→ Collected data:
========================================================================

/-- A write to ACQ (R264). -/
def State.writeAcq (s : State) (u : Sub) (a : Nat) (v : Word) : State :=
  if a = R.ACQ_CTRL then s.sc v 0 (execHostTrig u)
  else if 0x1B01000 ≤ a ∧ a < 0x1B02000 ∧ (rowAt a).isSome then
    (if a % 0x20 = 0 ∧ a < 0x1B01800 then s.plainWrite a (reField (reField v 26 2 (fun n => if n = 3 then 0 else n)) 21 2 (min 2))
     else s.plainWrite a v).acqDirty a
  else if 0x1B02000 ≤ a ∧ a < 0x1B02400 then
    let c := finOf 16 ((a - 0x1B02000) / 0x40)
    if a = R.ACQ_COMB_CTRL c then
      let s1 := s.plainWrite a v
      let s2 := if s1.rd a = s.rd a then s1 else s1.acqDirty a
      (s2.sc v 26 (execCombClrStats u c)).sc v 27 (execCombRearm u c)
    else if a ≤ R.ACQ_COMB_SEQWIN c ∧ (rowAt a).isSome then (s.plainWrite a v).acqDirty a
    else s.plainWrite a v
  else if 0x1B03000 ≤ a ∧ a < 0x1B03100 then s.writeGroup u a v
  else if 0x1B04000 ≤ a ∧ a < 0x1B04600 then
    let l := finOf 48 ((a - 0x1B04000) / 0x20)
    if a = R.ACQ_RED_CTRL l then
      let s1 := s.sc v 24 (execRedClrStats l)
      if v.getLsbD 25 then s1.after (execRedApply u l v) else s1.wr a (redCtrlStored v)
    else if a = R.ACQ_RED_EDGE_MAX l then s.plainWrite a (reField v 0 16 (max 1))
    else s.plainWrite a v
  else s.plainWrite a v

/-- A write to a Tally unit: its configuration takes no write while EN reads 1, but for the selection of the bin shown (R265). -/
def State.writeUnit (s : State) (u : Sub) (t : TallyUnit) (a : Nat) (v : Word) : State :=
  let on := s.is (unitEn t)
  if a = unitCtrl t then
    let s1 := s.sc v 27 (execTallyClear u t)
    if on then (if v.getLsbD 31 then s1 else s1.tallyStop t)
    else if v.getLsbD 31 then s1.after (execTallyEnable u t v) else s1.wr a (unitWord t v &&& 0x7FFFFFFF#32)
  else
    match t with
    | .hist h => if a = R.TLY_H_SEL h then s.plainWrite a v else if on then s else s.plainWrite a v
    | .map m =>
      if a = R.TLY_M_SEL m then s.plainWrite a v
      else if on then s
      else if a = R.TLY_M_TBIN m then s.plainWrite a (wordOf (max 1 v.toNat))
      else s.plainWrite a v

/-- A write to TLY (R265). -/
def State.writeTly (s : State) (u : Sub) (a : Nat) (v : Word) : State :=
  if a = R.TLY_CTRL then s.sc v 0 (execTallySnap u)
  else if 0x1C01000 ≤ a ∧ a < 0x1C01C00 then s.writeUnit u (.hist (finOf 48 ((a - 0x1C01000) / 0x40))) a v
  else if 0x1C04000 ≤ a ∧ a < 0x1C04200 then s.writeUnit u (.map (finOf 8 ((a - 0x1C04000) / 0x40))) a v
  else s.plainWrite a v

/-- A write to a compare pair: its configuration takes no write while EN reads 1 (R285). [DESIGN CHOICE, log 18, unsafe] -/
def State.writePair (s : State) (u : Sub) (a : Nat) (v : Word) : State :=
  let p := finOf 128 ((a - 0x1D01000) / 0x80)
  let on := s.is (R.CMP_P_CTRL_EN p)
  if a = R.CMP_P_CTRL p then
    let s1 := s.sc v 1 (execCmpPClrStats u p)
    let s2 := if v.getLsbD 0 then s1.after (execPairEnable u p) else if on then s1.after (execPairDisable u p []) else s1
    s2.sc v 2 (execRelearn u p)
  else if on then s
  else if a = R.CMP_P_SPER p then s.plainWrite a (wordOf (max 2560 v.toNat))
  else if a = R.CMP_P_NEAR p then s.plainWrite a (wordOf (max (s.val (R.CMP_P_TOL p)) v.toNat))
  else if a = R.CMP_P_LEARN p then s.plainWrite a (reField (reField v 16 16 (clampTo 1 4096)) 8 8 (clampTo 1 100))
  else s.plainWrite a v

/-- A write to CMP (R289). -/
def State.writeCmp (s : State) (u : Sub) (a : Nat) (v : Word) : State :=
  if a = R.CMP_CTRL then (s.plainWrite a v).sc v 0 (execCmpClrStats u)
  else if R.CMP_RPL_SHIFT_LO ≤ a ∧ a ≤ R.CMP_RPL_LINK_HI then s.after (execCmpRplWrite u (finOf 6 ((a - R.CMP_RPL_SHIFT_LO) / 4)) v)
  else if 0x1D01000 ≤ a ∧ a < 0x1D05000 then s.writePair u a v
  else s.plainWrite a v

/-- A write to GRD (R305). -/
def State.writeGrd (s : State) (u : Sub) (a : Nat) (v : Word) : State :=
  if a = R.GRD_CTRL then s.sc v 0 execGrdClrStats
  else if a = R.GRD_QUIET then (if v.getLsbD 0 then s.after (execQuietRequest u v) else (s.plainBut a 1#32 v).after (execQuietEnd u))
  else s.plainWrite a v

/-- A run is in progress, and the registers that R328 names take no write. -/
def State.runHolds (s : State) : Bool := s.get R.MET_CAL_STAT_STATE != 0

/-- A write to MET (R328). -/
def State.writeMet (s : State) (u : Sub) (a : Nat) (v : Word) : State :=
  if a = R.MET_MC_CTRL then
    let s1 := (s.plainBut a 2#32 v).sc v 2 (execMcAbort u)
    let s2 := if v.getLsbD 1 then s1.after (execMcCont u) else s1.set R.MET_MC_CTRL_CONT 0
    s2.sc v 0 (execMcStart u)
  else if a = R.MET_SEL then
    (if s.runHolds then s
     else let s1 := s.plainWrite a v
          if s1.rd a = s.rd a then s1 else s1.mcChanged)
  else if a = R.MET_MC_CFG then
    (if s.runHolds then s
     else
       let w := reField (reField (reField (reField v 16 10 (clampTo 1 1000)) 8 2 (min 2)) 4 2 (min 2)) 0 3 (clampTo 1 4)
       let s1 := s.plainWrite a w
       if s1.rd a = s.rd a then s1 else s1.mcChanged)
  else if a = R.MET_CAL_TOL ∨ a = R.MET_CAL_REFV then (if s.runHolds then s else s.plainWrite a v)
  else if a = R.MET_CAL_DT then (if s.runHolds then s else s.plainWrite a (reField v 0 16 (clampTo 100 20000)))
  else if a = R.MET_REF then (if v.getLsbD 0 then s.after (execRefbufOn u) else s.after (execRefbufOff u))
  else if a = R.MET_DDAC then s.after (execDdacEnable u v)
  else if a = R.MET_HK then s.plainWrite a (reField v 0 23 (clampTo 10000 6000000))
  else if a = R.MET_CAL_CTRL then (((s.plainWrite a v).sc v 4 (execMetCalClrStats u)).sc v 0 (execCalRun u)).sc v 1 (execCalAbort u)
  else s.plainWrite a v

========================================================================

→ Task directions: Show the data once more, exactly as it was written.

→ Response for this exercise:
/-- A write to ACQ (R264). -/
def State.writeAcq (s : State) (u : Sub) (a : Nat) (v : Word) : State :=
  if a = R.ACQ_CTRL then s.sc v 0 (execHostTrig u)
  else if 0x1B01000 ≤ a ∧ a < 0x1B02000 ∧ (rowAt a).isSome then
    (if a % 0x20 = 0 ∧ a < 0x1B01800 then s.plainWrite a (reField (reField v 26 2 (fun n => if n = 3 then 0 else n)) 21 2 (min 2))
     else s.plainWrite a v).acqDirty a
  else if 0x1B02000 ≤ a ∧ a < 0x1B02400 then
    let c := finOf 16 ((a - 0x1B02000) / 0x40)
    if a = R.ACQ_COMB_CTRL c then
      let s1 := s.plainWrite a v
      let s2 := if s1.rd a = s.rd a then s1 else s1.acqDirty a
      (s2.sc v 26 (execCombClrStats u c)).sc v 27 (execCombRearm u c)
    else if a ≤ R.ACQ_COMB_SEQWIN c ∧ (rowAt a).isSome then (s.plainWrite a v).acqDirty a
    else s.plainWrite a v
  else if 0x1B03000 ≤ a ∧ a < 0x1B03100 then s.writeGroup u a v
  else if 0x1B04000 ≤ a ∧ a < 0x1B04600 then
    let l := finOf 48 ((a - 0x1B04000) / 0x20)
    if a = R.ACQ_RED_CTRL l then
      let s1 := s.sc v 24 (execRedClrStats l)
      if v.getLsbD 25 then s1.after (execRedApply u l v) else s1.wr a (redCtrlStored v)
    else if a = R.ACQ_RED_EDGE_MAX l then s.plainWrite a (reField v 0 16 (max 1))
    else s.plainWrite a v
  else s.plainWrite a v

/-- A write to a Tally unit: its configuration takes no write while EN reads 1, but for the selection of the bin shown (R265). -/
def State.writeUnit (s : State) (u : Sub) (t : TallyUnit) (a : Nat) (v : Word) : State :=
  let on := s.is (unitEn t)
  if a = unitCtrl t then
    let s1 := s.sc v 27 (execTallyClear u t)
    if on then (if v.getLsbD 31 then s1 else s1.tallyStop t)
    else if v.getLsbD 31 then s1.after (execTallyEnable u t v) else s1.wr a (unitWord t v &&& 0x7FFFFFFF#32)
  else
    match t with
    | .hist h => if a = R.TLY_H_SEL h then s.plainWrite a v else if on then s else s.plainWrite a v
    | .map m =>
      if a = R.TLY_M_SEL m then s.plainWrite a v
      else if on then s
      else if a = R.TLY_M_TBIN m then s.plainWrite a (wordOf (max 1 v.toNat))
      else s.plainWrite a v

/-- A write to TLY (R265). -/
def State.writeTly (s : State) (u : Sub) (a : Nat) (v : Word) : State :=
  if a = R.TLY_CTRL then s.sc v 0 (execTallySnap u)
  else if 0x1C01000 ≤ a ∧ a < 0x1C01C00 then s.writeUnit u (.hist (finOf 48 ((a - 0x1C01000) / 0x40))) a v
  else if 0x1C04000 ≤ a ∧ a < 0x1C04200 then s.writeUnit u (.map (finOf 8 ((a - 0x1C04000) / 0x40))) a v
  else s.plainWrite a v

/-- A write to a compare pair: its configuration takes no write while EN reads 1 (R285). [DESIGN CHOICE, log 18, unsafe] -/
def State.writePair (s : State) (u : Sub) (a : Nat) (v : Word) : State :=
  let p := finOf 128 ((a - 0x1D01000) / 0x80)
  let on := s.is (R.CMP_P_CTRL_EN p)
  if a = R.CMP_P_CTRL p then
    let s1 := s.sc v 1 (execCmpPClrStats u p)
    let s2 := if v.getLsbD 0 then s1.after (execPairEnable u p) else if on then s1.after (execPairDisable u p []) else s1
    s2.sc v 2 (execRelearn u p)
  else if on then s
  else if a = R.CMP_P_SPER p then s.plainWrite a (wordOf (max 2560 v.toNat))
  else if a = R.CMP_P_NEAR p then s.plainWrite a (wordOf (max (s.val (R.CMP_P_TOL p)) v.toNat))
  else if a = R.CMP_P_LEARN p then s.plainWrite a (reField (reField v 16 16 (clampTo 1 4096)) 8 8 (clampTo 1 100))
  else s.plainWrite a v

/-- A write to CMP (R289). -/
def State.writeCmp (s : State) (u : Sub) (a : Nat) (v : Word) : State :=
  if a = R.CMP_CTRL then (s.plainWrite a v).sc v 0 (execCmpClrStats u)
  else if R.CMP_RPL_SHIFT_LO ≤ a ∧ a ≤ R.CMP_RPL_LINK_HI then s.after (execCmpRplWrite u (finOf 6 ((a - R.CMP_RPL_SHIFT_LO) / 4)) v)
  else if 0x1D01000 ≤ a ∧ a < 0x1D05000 then s.writePair u a v
  else s.plainWrite a v

/-- A write to GRD (R305). -/
def State.writeGrd (s : State) (u : Sub) (a : Nat) (v : Word) : State :=
  if a = R.GRD_CTRL then s.sc v 0 execGrdClrStats
  else if a = R.GRD_QUIET then (if v.getLsbD 0 then s.after (execQuietRequest u v) else (s.plainBut a 1#32 v).after (execQuietEnd u))
  else s.plainWrite a v

/-- A run is in progress, and the registers that R328 names take no write. -/
def State.runHolds (s : State) : Bool := s.get R.MET_CAL_STAT_STATE != 0

/-- A write to MET (R328). -/
def State.writeMet (s : State) (u : Sub) (a : Nat) (v : Word) : State :=
  if a = R.MET_MC_CTRL then
    let s1 := (s.plainBut a 2#32 v).sc v 2 (execMcAbort u)
    let s2 := if v.getLsbD 1 then s1.after (execMcCont u) else s1.set R.MET_MC_CTRL_CONT 0
    s2.sc v 0 (execMcStart u)
  else if a = R.MET_SEL then
    (if s.runHolds then s
     else let s1 := s.plainWrite a v
          if s1.rd a = s.rd a then s1 else s1.mcChanged)
  else if a = R.MET_MC_CFG then
    (if s.runHolds then s
     else
       let w := reField (reField (reField (reField v 16 10 (clampTo 1 1000)) 8 2 (min 2)) 4 2 (min 2)) 0 3 (clampTo 1 4)
       let s1 := s.plainWrite a w
       if s1.rd a = s.rd a then s1 else s1.mcChanged)
  else if a = R.MET_CAL_TOL ∨ a = R.MET_CAL_REFV then (if s.runHolds then s else s.plainWrite a v)
  else if a = R.MET_CAL_DT then (if s.runHolds then s else s.plainWrite a (reField v 0 16 (clampTo 100 20000)))
  else if a = R.MET_REF then (if v.getLsbD 0 then s.after (execRefbufOn u) else s.after (execRefbufOff u))
  else if a = R.MET_DDAC then s.after (execDdacEnable u v)
  else if a = R.MET_HK then s.plainWrite a (reField v 0 23 (clampTo 10000 6000000))
  else if a = R.MET_CAL_CTRL then (((s.plainWrite a v).sc v 4 (execMetCalClrStats u)).sc v 0 (execCalRun u)).sc v 1 (execCalAbort u)
  else s.plainWrite a v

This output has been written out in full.